Asking price is $320. Here is the description.

_mid 2000's Specialized Hardrock Pro Disc, frame size Medium (17.5), shimano deore/alvilo components, always stored inside, everything works great on it. Mechancial disc brakes, 24 speed, silver, minor scratches consistant with age, mostly from transporting it.

Asking $320, not really into biking, so no trades please. 
_

The bike looks good in the pics. I'm gonna take a look at it later today.

Thanks for any input!


----------



## bob13bob (Jun 22, 2009)

price too high.

also, 2005 hardrock pro was 9 speed so it's probably older than that.
BikePedia - 2005 Specialized Hardrock Pro Disc Complete Bicycle


----------



## Dundee85 (Aug 5, 2012)

Wow, good point. I hadn't noticed that. Maybe $270 then?


----------



## eb1888 (Jan 27, 2012)

Bike Blue Book says it's a 2004 $610 list new 197 current value.


----------



## Dundee85 (Aug 5, 2012)

What a great resource.

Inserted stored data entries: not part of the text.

-- ==== Sys2Proof/Laws/Decode.lean ====
section
/-! SUPPORT. The decoder by its table: what it reads stands in a row the word fits, and no two rows overlap. -/

namespace Sys2Proof.Laws

theorem decode_ok_iff_find (w : Word) (i : Instr) :
    decode w = .ok i ↔ ∃ row, (hostRows.find? fun row => fits w row.mask row.pattern) = some row ∧ i = row.read w := by
  unfold decode
  cases h : hostRows.find? fun row => fits w row.mask row.pattern with
  | none => simp
  | some row => simp [eq_comm]

/-- A decoded word fits the row its operation was read from. -/
theorem decode_ok_row (w : Word) (i : Instr) (h : decode w = .ok i) :
    ∃ row ∈ hostRows, w &&& row.mask = row.pattern ∧ i = row.read w := by
  obtain ⟨row, hf, hi⟩ := (decode_ok_iff_find w i).mp h
  exact ⟨row, List.mem_of_find?_eq_some hf, by simpa [fits] using List.find?_some hf, hi⟩

/-- A refused word fits no row. -/
theorem decode_error_row (w : Word) (e : DecodeError) (h : decode w = .error e) :
    e = .reservedBits (opField w) ∧ ∀ row ∈ hostRows, w &&& row.mask ≠ row.pattern := by
  unfold decode at h
  cases hf : hostRows.find? fun row => fits w row.mask row.pattern with
  | none =>
    rw [hf] at h
    refine ⟨by cases h; rfl, fun row hr => ?_⟩
    simpa [fits] using List.find?_eq_none.mp hf row hr
  | some row => rw [hf] at h; cases h

/-- Two rows of the table differ in a bit both of them fix: no word fits two rows. -/
theorem hostRows_disjoint :
    hostRows.Pairwise fun a b => a.pattern &&& (a.mask &&& b.mask) ≠ b.pattern &&& (a.mask &&& b.mask) := by
  decide

/-- A word that fits a row of the table is read as that row's operation: no other row fits it. -/
theorem decode_of_row (w : Word) (row : HostRow) (hr : row ∈ hostRows) (h : w &&& row.mask = row.pattern) :
    decode w = .ok (row.read w) := by
  have key : ∀ a b : HostRow, w &&& a.mask = a.pattern → w &&& b.mask = b.pattern →
      ¬ a.pattern &&& (a.mask &&& b.mask) ≠ b.pattern &&& (a.mask &&& b.mask) := by
    intro a b ha hb hne
    refine hne ?_
    rw [← ha, ← hb]
    refine BitVec.eq_of_getLsbD_eq fun i _ => ?_
    simp only [BitVec.getLsbD_and]
    cases w.getLsbD i <;> cases a.mask.getLsbD i <;> cases b.mask.getLsbD i <;> rfl
  have uniq : ∀ (l : List HostRow),
      (l.Pairwise fun a b => a.pattern &&& (a.mask &&& b.mask) ≠ b.pattern &&& (a.mask &&& b.mask)) → row ∈ l →
      (l.find? fun row => fits w row.mask row.pattern) = some row := by
    intro l hp hm
    induction l with
    | nil => cases hm
    | cons a l ih =>
      obtain ⟨ha, hl⟩ := List.pairwise_cons.mp hp
      rcases List.mem_cons.mp hm with rfl | hm
      · exact List.find?_cons_of_pos (by simpa [fits] using h)
      · rw [List.find?_cons_of_neg]
        · exact ih hl hm
        · exact fun hf => key a row (by simpa [fits] using hf) h (ha row hm)
  simp [decode, uniq hostRows hostRows_disjoint hr]

/-- What the decoder reads is always an operation of the host surface (R73). -/
theorem decode_onHostSurface (w : Word) (i : Instr) (h : decode w = .ok i) : i.onHostSurface = true := by
  obtain ⟨row, hr, -, rfl⟩ := decode_ok_row w i h
  have : ∀ row ∈ hostRows, (row.read w).onHostSurface = true := by simp [hostRows, Instr.onHostSurface]
  exact this row hr

/-! ## The fields of an encoded word -/

/-- Bit `i` of a word of format H, field by field. -/
theorem formH_getLsbD (op : BitVec 4) (f : Bool) (m : Tag) (a b : Byte) (i : Nat) :
    (formH op f m a b).getLsbD i =
      (decide (i < 32) && (op.getLsbD i || (!decide (i < 4) && (BitVec.ofBool f).getLsbD (i - 4)) ||
        (!decide (i < 5) && m.getLsbD (i - 5)) || (!decide (i < 8) && a.getLsbD (i - 8)) ||
        (!decide (i < 16) && b.getLsbD (i - 16)))) := by
  simp only [formH, BitVec.getLsbD_or, BitVec.getLsbD_shiftLeft, BitVec.getLsbD_setWidth]
  by_cases h : i < 32
  · have h4 : i - 4 < 32 := by omega
    have h5 : i - 5 < 32 := by omega
    have h8 : i - 8 < 32 := by omega
    have h16 : i - 16 < 32 := by omega
    simp only [h, h4, h5, h8, h16, decide_true, Bool.true_and]
  · simp [-BitVec.getLsbD_eq_getElem, h]

theorem opField_formH (op : BitVec 4) (f : Bool) (m : Tag) (a b : Byte) : opField (formH op f m a b) = op := by
  refine BitVec.eq_of_getLsbD_eq fun i hi => ?_
  have h5 : i < 5 := by omega
  have h8 : i < 8 := by omega
  have h16 : i < 16 := by omega
  have h32 : i < 32 := by omega
  simp [-BitVec.getLsbD_eq_getElem, opField, BitVec.getLsbD_extractLsb', formH_getLsbD, hi, h5, h8, h16, h32]

theorem modeField_formH (op : BitVec 4) (f : Bool) (m : Tag) (a b : Byte) : modeField (formH op f m a b) = m := by
  refine BitVec.eq_of_getLsbD_eq fun i hi => ?_
  have ho : op.getLsbD (5 + i) = false := BitVec.getLsbD_of_ge _ _ (by omega)
  have hf : (BitVec.ofBool f).getLsbD (5 + i - 4) = false := BitVec.getLsbD_of_ge _ _ (by omega)
  have h8 : 5 + i < 8 := by omega
  have h16 : 5 + i < 16 := by omega
  have h32 : 5 + i < 32 := by omega
  simp [-BitVec.getLsbD_eq_getElem, modeField, BitVec.getLsbD_extractLsb', formH_getLsbD, hi, ho, hf, h8, h16, h32]

theorem flagField_formH (op : BitVec 4) (f : Bool) (m : Tag) (a b : Byte) : flagField (formH op f m a b) = f := by
  simp [-BitVec.getLsbD_eq_getElem, flagField, formH_getLsbD]

theorem aField_formH (op : BitVec 4) (f : Bool) (m : Tag) (a b : Byte) : aField (formH op f m a b) = a := by
  refine BitVec.eq_of_getLsbD_eq fun i hi => ?_
  have ho : op.getLsbD (8 + i) = false := BitVec.getLsbD_of_ge _ _ (by omega)
  have hf : (BitVec.ofBool f).getLsbD (8 + i - 4) = false := BitVec.getLsbD_of_ge _ _ (by omega)
  have hm : m.getLsbD (8 + i - 5) = false := BitVec.getLsbD_of_ge _ _ (by omega)
  have h16 : 8 + i < 16 := by omega
  have h32 : 8 + i < 32 := by omega
  simp [-BitVec.getLsbD_eq_getElem, aField, BitVec.getLsbD_extractLsb', formH_getLsbD, hi, ho, hf, hm, h16, h32]

theorem bField_formH (op : BitVec 4) (f : Bool) (m : Tag) (a b : Byte) : bField (formH op f m a b) = b := by
  refine BitVec.eq_of_getLsbD_eq fun i hi => ?_
  have ho : op.getLsbD (16 + i) = false := BitVec.getLsbD_of_ge _ _ (by omega)
  have hf : (BitVec.ofBool f).getLsbD (16 + i - 4) = false := BitVec.getLsbD_of_ge _ _ (by omega)
  have hm : m.getLsbD (16 + i - 5) = false := BitVec.getLsbD_of_ge _ _ (by omega)
  have ha : a.getLsbD (16 + i - 8) = false := BitVec.getLsbD_of_ge _ _ (by omega)
  have h32 : 16 + i < 32 := by omega
  simp [-BitVec.getLsbD_eq_getElem, bField, BitVec.getLsbD_extractLsb', formH_getLsbD, hi, ho, hf, hm, ha, h32]

theorem opField_reservedWord (op : BitVec 4) (p : BitVec 28) : opField (reservedWord op p) = op := by
  refine BitVec.eq_of_getLsbD_eq fun i hi => ?_
  have h32 : i < 32 := by omega
  simp [-BitVec.getLsbD_eq_getElem, opField, reservedWord, BitVec.getLsbD_extractLsb', hi, h32]

theorem payloadField_reservedWord (op : BitVec 4) (p : BitVec 28) : payloadField (reservedWord op p) = p := by
  refine BitVec.eq_of_getLsbD_eq fun i hi => ?_
  have h32 : 4 + i < 32 := by omega
  have hi32 : i < 32 := by omega
  simp [-BitVec.getLsbD_eq_getElem, payloadField, reservedWord, BitVec.getLsbD_extractLsb', hi, h32, hi32]
end Sys2Proof.Laws
end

Thanks eb1888!


----------



## bob13bob (Jun 22, 2009)

that's if it's 2004. we just know it's 2004 or older.


----------



## Dundee85 (Aug 5, 2012)

Just to follow up... after looking at a lot of pictures, I figured out it's a 2003 Hardrock with disc brakes (don't know why it's not called a Hardrock Pro Disc but whatever). It was a bit rough. Definitely not worth anything close to what he was asking. I passed on the deal.

Thanks for the input!


----------